I never understood why a smoker feels his cig butts are ok to just leave on the ice. It drives me crazy and I will not fish with guys over the years that did that. We would pick up the butts for the guy right in front of him thinking he would get it but nope. You can't fix stupid or lazy. 
Unfortunately some have to clean up the world for the lazy of others. Driving behind a smoker and the person just drops their butts right out the window drives me nuts too. I want to get out of my car, go over and pick it up and throw it back in their car and tell them you dropped something.
Be safe this weekend guys,
Frickster


----------



## Tuscarawas River Rat (Oct 9, 2017)

I'm with you, Frickster!
I am one of the remaining smokers. But you will NEVER find one of my butts on the ground. 
Cigarette butts are terrible pieces of litter! They take years or decades to deteriorate (if they ever do). 
I just don't understand what goes on in the mind of a person who litters. It goes back to my earlier post in this thread I think. Who raised this person? Is it Nature or Nurture? I don't believe we are born with a littering gene. I believe litterers were raised by litterers.
Litter is too nice a word for it. Let's call it what it is. Pollution!
I believe polluters were raised by polluters.

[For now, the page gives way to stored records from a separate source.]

/-- Majors 0x68–0x75 (R60, R228, R233, R240, R243). -/
def decodeMessage (f : Fields) : Dec :=
  match f.major with
  | 0x68 => if f.minor.extractLsb' 2 6 ≠ 0 then badMinor else
      row f true false (f.c == 0 && f.d == 0 && f.e == 0 && f.imm == 0)
        (.ok (.send f.ct (f.minor.getLsbD 1) (f.minor.getLsbD 0) f.a f.b))
  | 0x69 => if f.minor.extractLsb' 2 6 ≠ 0 then badMinor else
      row f true false (f.d == 0 && f.e == 0 && f.imm == 0) (vfield 1 f.b fun b => vfield 2 f.c fun c =>
        .ok (.sendv f.ct (f.minor.getLsbD 1) (f.minor.getLsbD 0) f.a b c))
  | 0x6A => if f.minor.extractLsb' 1 5 ≠ 0 then badMinor else
      row f false false (tmoOk f && (f.minor.getLsbD 0 || f.d == 0))
        (if f.minor.getLsbD 0 then vfield 0 f.a fun a => pfield 2 f.c fun p => vfield 3 f.d fun d =>
            .ok (.recv f.ct (f.minor.getLsbD 6) (.line a d) f.b p (tmoOf f))
         else pfield 2 f.c fun p => .ok (.recv f.ct (f.minor.getLsbD 6) (.dword f.a) f.b p (tmoOf f)))
  | 0x6B => if f.minor.extractLsb' 1 5 ≠ 0 || f.minor.getLsbD 7 then badMinor else
      row f true false (f.e == 0 && f.imm == 0 && (f.minor.getLsbD 0 || f.d == 0))
        (if f.minor.getLsbD 0 then vfield 0 f.a fun a => pfield 2 f.c fun p => vfield 3 f.d fun d =>
            .ok (.recvp f.ct (f.minor.getLsbD 6) (.line a d) f.b p)
         else pfield 2 f.c fun p => .ok (.recvp f.ct (f.minor.getLsbD 6) (.dword f.a) f.b p))
  | 0x6C => if f.minor.extractLsb' 1 7 ≠ 0 then badMinor else
      row f false false (f.d == 0 && noTa f)
        (pfield 0 f.a fun p => .ok (.waitfe f.ct (f.minor.getLsbD 0) p f.b (addrOf f) f.e))
  | 0x6D => if f.minor.extractLsb' 0 6 ≠ 0 then badMinor else
      row f false false (f.c == 0 && f.d == 0 && tmoOk f)
        (pfield 0 f.a fun p => .ok (.waitb f.ct (f.minor.getLsbD 6) p f.b (tmoOf f)))
  | 0x6E => if f.minor.extractLsb' 0 5 ≠ 0 then badMinor else
      row f false false (f.d == 0 && tmoOk f)
        (pfield 0 f.a fun p => .ok (.waitc f.ct (f.minor.getLsbD 6) p f.b
          (if f.minor.getLsbD 5 then .reg f.c else .imm f.c) (tmoOf f)))
  | 0x6F => if f.minor.extractLsb' 3 5 ≠ 0 then badMinor else
      scopeIn (f.minor.extractLsb' 0 3) 2 5 fun s => row f true false (f.a == 0 && f.e == 0 && f.imm == 0)
        (.ok (.binit f.ct s f.b f.c f.d))
  | 0x70 => if f.minor ≠ 0x00 && f.minor ≠ 0x40 then badMinor else
      row f true false (f.d == 0 && f.e == 0 && f.imm == 0) (.ok (.barr f.ct (f.minor.getLsbD 6) f.a f.b f.c))
  | 0x71 => if f.minor.extractLsb' 6 2 ≠ 0 then badMinor else
      scopeIn (f.minor.extractLsb' 0 3) 2 5 fun s =>
        row f true false (noTa f && (f.minor.getLsbD 5 || f.e == 0))
          (.ok (.stc f.ct (sizeOf (f.minor.extractLsb' 3 2)) s f.a f.b (addrOf f) f.d
            (if f.minor.getLsbD 5 then some f.e else none)))
  | 0x72 => if f.minor.extractLsb' 4 4 ≠ 0 then badMinor else
      row f true false (f.c == 0 && f.d == 0 && f.e == 0 && f.imm == 0)
        (.ok (.bread f.ct f.a f.b (f.minor.extractLsb' 0 4)))
  | 0x73 => if f.minor = 0 then row f true false (f.c == 0 && f.d == 0 && f.e == 0 && f.imm == 0)
      (.ok (.qwave f.ct f.a f.b)) else badMinor
  | 0x74 => if f.minor = 0 then row f true false (f.a == 0 && f.c == 0 && f.d == 0 && f.e == 0 && f.imm == 0)
      (.ok (.qreset f.ct f.b)) else badMinor
  | 0x75 => if f.minor = 0 then row f false false (f.a == 0 && f.c == 0 && (imm42 f).extractLsb' 40 2 == 0)
      (.ok (.sleep f.ct f.b ((imm42 f).extractLsb' 0 40))) else badMinor
  | _ => .error (.illop 0x01)

/-- Majors 0x78–0x85 (R60, R277). -/
def decodeTask (f : Fields) : Dec :=
  match f.major with
  | 0x78 => if f.minor = 0 then row f true false (f.c == 0 && f.d == 0 && f.e == 0 && f.imm == 0)
      (.ok (.launch f.ct f.a f.b)) else badMinor
  | 0x79 => if f.minor = 0 then rowCode f false (.fork f.ct f.a (imm56 f)) else badMinor
  | 0x7A => if f.minor.extractLsb' 0 7 ≠ 0 then badMinor else
      row f false false (f.c == 0 && f.d == 0 && tmoOk f) (pfield 0 f.a fun p => .ok (.join f.ct p f.b (tmoOf f)))
  | 0x7B => if f.minor = 0 then row f false false (f.a == 0 && f.d == 0 && f.e == 0 && f.imm == 0)
      (.ok (.jinit f.ct f.b f.c)) else badMinor
  | 0x7C => match f.minor with
    | 0 => row f false false (f.a == 0 && f.d == 0 && f.e == 0) (.ok (.suspend f.ct f.b f.c .plain f.imm))
    | 1 => row f false false (f.a == 0) (tlfield 4 f.e fun t => .ok (.suspend f.ct f.b f.c (.tl f.d t) f.imm))
    | 2 => row f false false (f.a == 0 && f.e == 0) (.ok (.suspend f.ct f.b f.c (.bar f.d) f.imm))
    | 3 => row f false false (f.a == 0 && f.e == 0) (.ok (.suspend f.ct f.b f.c (.join f.d) f.imm))
    | _ => badMinor
  | 0x7D => if f.minor = 0 then row f false false (f.c == 0 && f.d == 0 && f.e == 0 && f.imm == 0)
      (pfield 0 f.a fun p => .ok (.resume f.ct p f.b)) else badMinor
  | 0x7E => if f.minor = 0 then row f false false (f.a == 0 && f.d == 0 && f.e == 0 && noTa f)
      (.ok (.migrate f.ct f.b (addrOf f))) else badMinor
  | 0x7F => if f.minor = 0 then
      row f false false (f.a == 0 && f.b == 0 && f.c == 0 && f.d == 0 && f.e == 0 && f.imm == 0) (.ok (.endt f.ct))
    else badMinor
  | 0x80 => if f.minor = 0 then
      row f false false (f.a == 0 && f.b == 0 && f.c == 0 && f.d == 0 && f.e == 0 && f.imm == 0) (.ok (.exit f.ct))
    else badMinor
  | 0x81 => if f.minor = 0 then row f false false (f.a == 0 && f.c == 0 && f.d == 0 && f.e == 0 && f.imm == 0)
      (.ok (.setpri f.ct f.b)) else badMinor
  | 0x82 => if f.minor = 0 then row f false false (f.b == 0 && f.c == 0 && f.d == 0 && f.e == 0 && f.imm == 0)
      (pfield 0 f.a fun p => .ok (.yield f.ct p)) else badMinor
  | 0x83 => if f.minor = 0 then
      row f false false (f.a == 0 && f.b == 0 && f.c == 0 && f.d == 0 && f.e == 0 && f.imm.extractLsb' 8 20 == 0)
        (.ok (.lend f.ct (f.imm.extractLsb' 0 8))) else badMinor
  | 0x84 => if f.minor = 0 then row f false false (f.b == 0 && f.c == 0 && f.d == 0 && f.e == 0 && f.imm == 0)
      (.ok (.dqlen f.ct f.a)) else badMinor
  | 0x85 => if f.minor.extractLsb' 1 7 ≠ 0 then badMinor else
      row f false false (f.b == 0 && f.c == 0 && f.d == 0 && f.e == 0 && f.imm == 0)
        (.ok (.aqspill f.ct (f.minor.getLsbD 0) f.a))
  | _ => .error (.illop 0x01)

/-- A lane type accepted by `ok`, named by MINOR[3:0] with MINOR[7:4] zero. -/
def vtyped (f : Fields) (ok : VType → Bool) (k : VType → Dec) : Dec :=
  if f.minor.extractLsb' 4 4 ≠ 0 then badMinor else
  match vtypeOf (f.minor.extractLsb' 0 4) with
  | some t => if ok t then k t else badMinor
  | none => badMinor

Back to smokers. Yes, smoking is a dirty, but personal, habit. But today, with our smoke-free societal thinking and laws, it is just that..... personal. Second hand smoke contamination is mostly a thing of the past (unless one is a nonsmoker who lives in a house with a smoker---yes, this unfortunately includes children).
But, why? Why! Why do so many smokers just not give a damn about what they do with their butts? It's insane!
I learned in the military how to "field strip" a cigarette butt. It's too simple. Dump the remaining tobacco out of the paper (tobacco is just dried plant matter), stick the remaining nasty non-biodegradable part in your pocket until you can dispose of it in a proper trash can. Easy! Show some respect, my fellow smokers!


----------